I've ex­pe­ri­enc­ing this is­sue with the de­fault OVMF im­age (OVMF_CODE.ms.fd -> OVMF_CODE.secboot.fd). With the im­age OVMF_VARS-with-csm.fd the things were well. How­ev­er here is a gen­er­al so­lu­tion. Ap­ply the fol­low­ing changes in the Win­dows' vir­tu­al ma­chine XML file.

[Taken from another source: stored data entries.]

-- ==== Sys2Proof/Certificates/Slice0/Obligations.lean ====
section
/-!
DEFINITION. Certificates/Slice0/Obligations.lean: the statements put to the provers. Each is a property of the model that the
numbered rules of spec/ give; the rules stand in its docstring. `Does c d e` says that command `c` on device `d` answers the
next state `e`, whatever waits in the queue.
-/
open Sys2Proof Sys2Proof.Machine

/-- The commands on registers complete where the page serves writes: a write reaches the register, a read of a _LO register
latches its _HI, COMMIT bits arm, switch and cancel, and the header bits change (R10, R53 to R56, R483, R504, R505, R507). -/
def Obligations.RegisterCommandsComplete : Prop :=
  (∀ (d : Dev) (off : Nat) (v : Word), off < 0x202040 → off % 4 = 0 → d.writable off = true →
    (off < 0x200000 ∨ d.safe = true) → Does (.registerWrite off v) d (d.regWrite false off v.toNat)) ∧
  (∀ (d : Dev) (off : Nat) (v : Word), 0x200000 ≤ off → off < 0x202040 → off % 4 = 0 → d.safe = false →
    Does (.registerWrite off v) d (d.regWrite false off v.toNat)) ∧
  (∀ (d : Dev) (off : Nat), off < 0x200000 → latches off = true → d.pageOpen off = true →
    Does (.loReadLatch off) d
      { d with latch := Map.ins (fun _ => 0) (off + 4) (BitVec.ofNat 32 (d.pairNow off / 2 ^ 32)) d.latch }) ∧
  (∀ (d : Dev) (pg : Nat), isPage pg = true → d.writable (pg + 0x38) = true → d.isPosted pg = false → d.mayPost false pg = true →
    Does (.commitArm pg) d (d.setCommit pg { d.commit pg with
      armed := some (d.armTide pg), wdrop := false, skip := d.tide.hold
      late := decide (d.armTide pg ≤ d.tide.cur) && !(d.slack.startup && d.armTide pg == d.tide.cur) })) ∧
  (∀ (d : Dev) (pg : Nat), isPage pg = true → d.writable (pg + 0x38) = true → d.isPosted pg = false → d.mayPost false pg = true →
    Does (.commitNow pg) d
      ((d.setCommit pg { d.commit pg with armed := none, late := false, wdrop := false }).activate pg)) ∧
  (∀ (d : Dev) (pg : Nat), isPage pg = true → d.writable (pg + 0x38) = true →
    Does (.commitCancel pg) d (d.setCommit pg { d.commit pg with armed := none })) ∧
  (∀ (d : Dev) (pg n : Nat) (b : Blk) (en : Bool), isPage pg = true → pageBlk (pg / 4096) = some (b, n) →
    b ∉ [Blk.gen, .tide, .sec, .err, .trc, .cnt, .fwr, .srp] → d.writable (pg + 8) = true →
    Does (.hctlEnWrite pg en) d (d.sb (pg + 8) 0 en)) ∧
  (∀ (d : Dev) (pg n : Nat) (b : Blk) (en : Bool), isPage pg = true → pageBlk (pg / 4096) = some (b, n) →
    b ∈ [Blk.gen, .tide, .sec, .err, .trc, .cnt, .fwr, .srp] → d.writable (pg + 8) = true →
    Does (.hctlEnWrite pg en) d d) ∧
  (∀ (d : Dev) (pg : Nat) (f : Bool), isPage pg = true → pg ≠ pgSRP → d.writable (pg + 8) = true →
    Does (.hctlFreezeWrite pg f) d (d.sb (pg + 8) 1 f)) ∧
  (∀ (d : Dev) (pg : Nat) (b : Bool), isPage pg = true → d.slackNow = true → d.writable (pg + 8) = true →
    b ≠ d.b (pg + 8) 2 → Does (.hctlSafeWrite pg b) d (d.sb (pg + 8) 2 b)) ∧
  (∀ (d : Dev) (pg : Nat) (v : Word) (m : List FieldD), isPage pg = true → d.writable (pg + 0x28) = true →
    fieldsOf (pg + 0x20) = some m →
    Does (.intSetWrite pg v) d (d.wr (pg + 0x20) (d.rd (pg + 0x20) ||| BitVec.ofNat 32 (v.toNat &&& maskOf m))))

/-- Marks, edges and reports complete: a worker takes up a greater mark of its headland or holds an announced one until the
edge or 50 us; marks that stay away bring slack; the headland counts reports and advances (R22, R24, R44, R45, R49, R50). -/
def Obligations.MarksAndReportsComplete : Prop :=
  (∀ (d : Dev) (a : Bool) (n : DWord), d.emhOn = true → d.fwRunning = true → d.isWorker = true → d.tide.cur < n →
    (a && d.b (pgTIDE + 8) 8) = false → Does (.tideMarkMsg d.tide.headDev a n) d
      (let e := d.taking d.tide.headDev { ctype := 1, announce := a, tide := n }
       ({ e with tide := { e.tide with stopping := false } } : Dev).applyMark n)) ∧
  (∀ (d : Dev) (n : DWord), d.emhOn = true → d.fwRunning = true → d.isWorker = true → d.tide.cur < n →
    d.b (pgTIDE + 8) 8 = true → Does (.tideMarkMsg d.tide.headDev true n) d
      { d.taking d.tide.headDev { ctype := 1, announce := true, tide := n } with
        tide := { d.tide with held := some n, next := n, stopping := false } }) ∧
  (∀ d : Dev, d.isWorker = true → d.fwRunning = true → d.safe = false → d.tide.reported = true → d.tide.hold = false →
    d.slack.startup = false → d.slack.stop = false → d.tide.held = none → d.tide.leaseHeld = none →
    Does .markTimeout d ({ d with tide := { d.tide with stopping := true } } : Dev).stopNow) ∧
  (∀ (d : Dev) (n : DWord), d.isWorker = true → d.b (pgTIDE + 8) 8 = true → d.fwRunning = true → d.safe = false →
    d.tide.held = some n →
    Does (.sbTideEdge false) d (({ d with tide := { d.tide with level := !d.tide.level } } : Dev).applyMark n)) ∧
  (∀ d : Dev, d.isWorker = true → d.b (pgTIDE + 8) 8 = true → d.fwRunning = true → d.safe = false → d.tide.held = none →
    Does (.sbTideEdge false) d (({ d with tide := { d.tide with level := !d.tide.level } } : Dev).inc (pgTIDE + 0x80c))) ∧
  (∀ d : Dev, d.isWorker = true → d.b (pgTIDE + 8) 8 = true → d.fwRunning = true → d.safe = false →
    Does (.sbTideEdge true) d
      ((({ d with tide := { d.tide with level := !d.tide.level } } : Dev).inc (pgTIDE + 0x814)).setErr pgTIDE 2)) ∧
  (∀ d : Dev, d.isHead = true → d.b (pgTIDE + 8) 8 = true → d.tide.announced = true → d.safe = false →
    Does .sbTideDrive d { d with tide := { d.tide with level := !d.tide.level, announced := false } }) ∧
  (∀ (d : Dev) (n : DWord), d.tide.held = some n → d.safe = false →
    Does .edgeMissTimeout d ((d.applyMark n).inc (pgTIDE + 0x810))) ∧
  (∀ (d : Dev) (src : Nat), d.emhOn = true → d.fwRunning = true → d.isHead = true → src ∈ d.workers →
    src ∉ d.tide.reports → d.slack.startup = false → Does (.tideReportMsg src d.tide.cur) d
      { d.taking src { ctype := 2, dev := src, tide := d.tide.cur } with
        tide := { d.tide with reports := d.tide.reports ++ [src] } }) ∧
  (∀ d : Dev, d.isHead = true → d.live = true → d.slackNow = false → d.tide.pending = true → d.tide.cur < d.tide.next →
    d.waitingReports = [] → d.gated d.tide.next = false → d.tide.announced = false → d.tide.including = [] →
    Does .tideAdvance d
      (let e := d.each d.workers fun w e => e.sendCtl w { ctype := 1, announce := d.b (pgTIDE + 8) 8, tide := d.tide.next }
       ({ e with tide := { e.tide with pending := false, announced := d.b (pgTIDE + 8) 8 } } : Dev).reach d.tide.next [])) ∧
  (∀ (d : Dev) (dev : Nat), d.isHead = true → d.fwRunning = true → d.safe = false → d.tide.reported = true →
    dev ∈ d.waitingReports → dev ∉ d.tide.tmoSeen → Does (.reportTimeout dev) d
      (({ d with tide := { d.tide with tmoSeen := d.tide.tmoSeen ++ [dev] } } : Dev).missing dev)) ∧
  (∀ (d : Dev) (req dev : Nat) (o : CtlOp), d.safe = false →
    d.tide.ctlOps.find? (fun o => o.req == req && o.waiting.contains dev && !o.late.contains dev) = some o →
    Does (.controlReplyTimeout req dev) d
      (({ d with tide := { d.tide with ctlOps := d.tide.ctlOps.map fun (x : CtlOp) =>
            if x = o then { x with late := x.late ++ [dev] } else x } } : Dev).missing dev))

You can use ei­ther virsh ed­it {your-win­dows-vm-name} or the XML tab in virt-man­ag­er.

  ...
  <features>
    <acpi/>
    <apic/>
    <hyperv>
      <relaxed state='on'/>
      <vapic state='on'/>
      <spinlocks state='on' retries='8191'/>
      <vendor_id state='on' value='1234567890ab'/>
    </hyperv>
    <kvm>
      <hidden state='on'/>
    </kvm>
    <vmport state='off'/>
    <ioapic driver='kvm'/>
  </features>
  ...

Ref­er­ences

Hide the Warn­ings KVM: vcpu0 ig­nored rdm­sr

sudo nano /etc/modprobe.d/kvm.conf
options kvm report_ignored_msrs=0 # Or: GRUB_CMDLINE_LINUX_DEFAULT="... kvm.report_ignored_msrs=0 ..."
sudo update-initramfs -u -k all
  • Note, ac­cord­ing to my ex­pe­ri­ence, this op­tion may cause crash­es of the host sys­tem!?

Ref­er­ences

KVM Mod­e­in­fo

modinfo kvm
filename:       /lib/modules/5.4.0-77-generic/kernel/arch/x86/kvm/kvm.ko
license:        GPL
author:         Qumranet
srcversion:     20C68083F39E14AB616D0B8
depends:
retpoline:      Y
intree:         Y
name:           kvm
vermagic:       5.4.0-77-generic SMP mod_unload modversions
sig_id:         PKCS#7
signer:         Build time autogenerated kernel key
sig_key:        67:66:2F:F8:26:8F:56:E9:37:7F:B7:AD:33:FA:97:31:CA:7F:FF:50
sig_hashalgo:   sha512
signature:      6C:0B:65:F9:46:AC:D8:B7:94:E8:B9:9D:A0:4B:97:E6:63:52:5A:FF:
                ...
parm:           nx_huge_pages:bool
parm:           nx_huge_pages_recovery_ratio:uint
parm:           ignore_msrs:bool
parm:           report_ignored_msrs:bool
parm:           min_timer_period_us:uint
parm:           kvmclock_periodic_sync:bool
parm:           tsc_tolerance_ppm:uint
parm:           lapic_timer_advance_ns:int
parm:           vector_hashing:bool
parm:           enable_vmware_backdoor:bool
parm:           force_emulation_prefix:bool
parm:           pi_inject_timer:bint
parm:           halt_poll_ns:uint
parm:           halt_poll_ns_grow:uint
parm:           halt_poll_ns_grow_start:uint
parm:           halt_poll_ns_shrink:uint

ThinkServ­er TD350 Is­sues

With­in the TD350's doc­u­men­ta­tion is writ­ten it doesn't sup­port any video card. How­ev­er NVS 315 works with mi­nor is­sues as these men­tioned here.